The League of Ireland XI, more recently referred to as the Airtricity League XI for sponsorship reasons, is the representative team of the League of Ireland, the national association football league of the Republic of Ireland. For much of its history, the League of Ireland XI has effectively acted as a reserve or B team to the senior Republic of Ireland national team, providing international representative honours to home-based players. In fact it has played considerably more games than the actual Republic of Ireland B national football team. In addition to playing regular games against similar representative teams, such as the Irish League XI, the Scottish Football League XI and the Football League XI, the League of Ireland XI has also played in prestige friendlies against the full national teams of both Argentina and Brazil. The League of Ireland XI also represented Ireland in the qualifying stages of the 1988 Olympic Football Tournament. More recently a League of Ireland U-23 XI has represented the Republic of Ireland in the International Challenge Trophy. Meanwhile, a senior team with no age or nationality restriction regularly plays visiting club sides. More recently the team competed in the 2011 Dublin Super Cup

History

1920s and 1930s
During the 1920s and 1930s, the four national associations that made up the International Football Association Board (IFAB)– The Football Association, the Scottish Football Association, the Football Association of Wales and Northern Ireland's Irish Football Association – refused to recognise the rights of the Football Association of Ireland (FAI) when it came arranging full internationals. Consequently, the FAI could not arrange full internationals against its nearest neighbours. The IFAB, however, did permit inter-league games to be played. In the absence of full internationals against England, Scotland, Wales or Northern Ireland, these inter-league matches between the League of Ireland XI, the Irish League XI, the Welsh Football League XI and the Scottish Football League XI were highly regarded by both the FAI and Irish football fans alike. Attendances of up to 30,000 at these matches at Dalymount Park led them to have been treated almost as full internationals.
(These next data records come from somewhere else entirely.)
/-! ## The bus hold -/

/-- The bus becomes HELD, for 30,000 ms, and the BUS-TAKE is answered GRANTED (R28). -/
def grantBus (ref : Byte) (s : State) : State :=
  reply .busTake ref .granted []
    (s.setBus { s.bus with
      activity := .held
        { since := s.clock.now, deadline := after s.clock.now 30000, pass := none }
      grant := none })

/-- BUS-TAKE (R28). -/
def takeBusTake (ref : Byte) (s : State) : State :=
  if s.bus.grant.isSome then reply .busTake ref .busy [] s
  else match s.bus.activity with
    | .held _ => reply .busTake ref .busy [] s
    | .idle => grantBus ref s
    | .polling _ _ => s.setBus { s.bus with grant := some ref }
    | .receiving _ _ _ => s.setBus { s.bus with grant := some ref }
    | .delivering _ _ _ => s.setBus { s.bus with grant := some ref }
    | .waiting _ _ => s.setBus { s.bus with grant := some ref }
    | .ended _ => s.setBus { s.bus with grant := some ref }

/-- BUS_GRANT (R28): the turn under GRANT-PENDING has ended. -/
def execBusGrant (s : State) : Host.Outcome State Fault Refusal :=
  match s.bus.activity, s.bus.grant with
  | .ended _, some ref => .next (grantBus ref s)
  | _, _ => .next s

/-- Answer a READER-PASS in flight NO-ANSWER, if there is one (R29, R30, R31). -/
def failReaderPass (h : Hold) (s : State) : State :=
  match h.pass with
  | some p => reply .readerPass p.ref .noAnswer (passBody [])
      (s.setBus { s.bus with activity := .held { h with pass := none } })
  | none => s

/-- The hold ends and polling resumes with a new round (R29, R31). -/
def endHold (h : Hold) (s : State) : State := (failReaderPass h s).changeBus startRound

/-- Withdraw an accepted BUS-TAKE: its reply is CANCELLED, and the round goes on (R29). -/
def cancelGrant (ref : Byte) (s : State) : State :=
  let s1 := reply .busTake ref .cancelled [] (s.setBus { s.bus with grant := none })
  match s1.bus.activity with
  | .ended _ => s1.changeBus nextTurn
  | _ => s1

/-- BUS-GIVE (R29). -/
def takeBusGive (ref : Byte) (s : State) : State :=
  match s.bus.activity with
  | .held h => reply .busGive ref .ok [] (endHold h s)
  | _ =>
    match s.bus.grant with
    | some r => reply .busGive ref .ok [] (cancelGrant r s)
    | none => reply .busGive ref .notHeld [] s

/-- READER-PASS (R30). -/
def takeReaderPass (ref pedestal : Byte) (bytes : List Byte) (s : State) : State :=
  match s.bus.activity with
  | .held h =>
    if hp : pedestal.toNat ≤ 8 then
      if h.pass.isSome then reply .readerPass ref .busy (passBody []) s
      else s.setBus { s.bus with
        activity := .held { h with
          pass := some
            { pedestal := ⟨pedestal.toNat, by omega⟩, ref := ref
              deadline := after s.clock.now 20, heard := false } }
        sent := withCheck (pedestal :: bytes) }
    else reply .readerPass ref .range (passBody []) s
  | _ => reply .readerPass ref .notHeld (passBody []) s

/-- The data bytes of a reader's frame that R30 accepts: the pedestal's address, 1 to 64 data bytes and
a good check byte. -/
def readerData (p : Pedestal) (frame : List Byte) : Option (List Byte) :=
  if byteAt frame 0 = count8 p.val ∧ 3 ≤ frame.length ∧ frame.length ≤ 66 ∧ byteSum frame = 0 then
    some (frame.drop 1).dropLast
  else none

/-- READER_PASS_ANSWER (R30): the first frame that arrives ends; an accepted one answers the request
OK, and after a frame that is not accepted no later frame can be. -/
def execReaderPassAnswer (frame : List Byte) (s : State) : Host.Outcome State Fault Refusal :=
  match s.bus.activity with
  | .held h =>
    match h.pass with
    | some p =>
      if p.heard then .next s
      else match readerData p.pedestal frame with
        | some bytes =>
          .next (reply .readerPass p.ref .ok (passBody bytes)
            (s.setBus { s.bus with activity := .held { h with pass := none } }))
        | none =>
          .next (s.setBus { s.bus with
            activity := .held { h with pass := some { p with heard := true } } })
    | none => .next s
  | _ => .next s

/-- READER_PASS_TIMEOUT (R30): no frame has been accepted within 20 ms. -/
def execReaderPassTimeout (s : State) : Host.Outcome State Fault Refusal :=
  match s.bus.activity with
  | .held h =>
    match h.pass with
    | some p => if passed s.clock.now p.deadline then .next (failReaderPass h s) else .next s
    | none => .next s
  | _ => .next s

/-- HOLD_DEADLINE (R31): the hold ends as at a BUS-GIVE, and notice HOLD-EXPIRED is queued. -/
def execHoldDeadline (s : State) : Host.Outcome State Fault Refusal :=
  match s.bus.activity with
  | .held h =>
    if passed s.clock.now h.deadline then .next (notice .holdExpired (endHold h s)) else .next s
  | _ => .next s

end Sys2Proof.Machine
end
The League of Ireland XI made their official debut with a 3–3 draw against a Welsh Football League XI on 9 February 1924. Ernie MacKay scored the representative team's first ever goal while Dave Roberts added the other two. The League of Ireland XI played the Irish League XI for the first time on 13 March 1926. Charlie Dowdall scored twice in a 3–1 win for the home team. On St. Patrick's Day, 1937, a League of Ireland XI also played and defeated visiting Yugoslav side SK Jugoslavija 3–2. The League of Ireland XI played the Scottish League XI for the first time on St. Patrick's Day, 1939. The Scottish team was billed as a team of all-stars and had a combined valuation estimated to be £60,000. In front of a crowd of 35,000 at Dalymount Park, the League of Ireland XI defeated the Scottish League XI with Johnny Johnstone and Paddy Bradshaw scoring the goals in the 2–1 win

National Team
The League of Ireland XI has always enjoyed a close relationship with the senior Republic of Ireland national team. When Ireland competed at both the 1924 and 1948 Olympic Football Tournaments, they were represented by League of Ireland XIs made up of amateur players. On at least three further occasions before the Second World War, the FAI selected a full international team entirely made up of players playing in Ireland. On 21 March 1926, for the game against Italy, the Ireland team even featured Drumcondra’s Joe Grace from the Leinster Senior League. It was a League of Ireland XI that played Belgium on 12 February 1928 and then the Netherlands on 8 December 1935. Before the Second World War, League of Ireland players made up the nucleus of just about every FAI Ireland full international team.

Post-Second World War
For most of the Second World War era, the League of Ireland XI's only opponents were the Irish League XI. However once the conflict ended, the fixture against the Scottish League XI was revived. They also began to play the Football League XI on a regular basis. With the majority of the leading Irish players now playing in the Football League, however, the League of Ireland XI now found itself at a disadvantage. As a result, the majority of the games they played against the Scottish League XI and the Football League XI usually ended in heavy defeat. However, there was the occasional success story. On 2 October 1963 at Dalymount Park, the League of Ireland XI defeated the Football League XI 2–1, thanks to goals from Eddie Bailham and Ronnie Whelan. This Football League XI included four players – Ray Wilson, Bobby Moore, Roger Hunt and Martin Peters – who subsequently went on to help England win the 1966 FIFA World Cup. At the time Whelan was working for Unidaire, a Finglas-based electrical firm, and he subsequently received a warning from his boss at the company for taking time off to play in this game.

Prestige Friendlies
From the late 1970s onwards, the League of Ireland XI also began to play friendlies against national teams. These included two prestige games against the full Argentina national team. On 19 April 1978, at the Estadio Alberto J. Armando, Argentina played the League of Ireland XI in a warm up game as part of their preparations for hosting the 1978 FIFA World Cup. A team that included the former England international Bobby Tambling and several Republic of Ireland internationals such as Johnny Giles, Ray Treacy, Eamonn Gregg, Noel Synnott, Cathal Muckian, Jerome Clark and Synan Braddish lost 3–1 to a very strong Argentina. The starting eleven for Argentina included ten players who later played in the 1978 FIFA World Cup Final. In addition a young Diego Maradona also came on as a substitute. Leopoldo Luque, Oscar Ortiz and Ricardo Villa scored for Argentina before Synan Braddish grabbed a consolation goal for the league select. On 29 May 1979, Argentina, then the reigning World Cup holders, visited Lansdowne Road  and were held to a 0–0 draw by a Republic of Ireland XI in a UNICEF fundraiser; this team is sometimes incorrectly listed as a League of Ireland XI.
30 April 1980 saw the League of Ireland XI play Argentina for a second time, this time at the Estadio Monumental. On this occasion, a team that included Liam Buckley, Terry Eviston, Johnny Walsh and Tommy McConville lost 1–0 to a goal scored by Diego Maradona. A month later, Argentina beat the senior Republic of Ireland 1–0 at Lansdowne Road.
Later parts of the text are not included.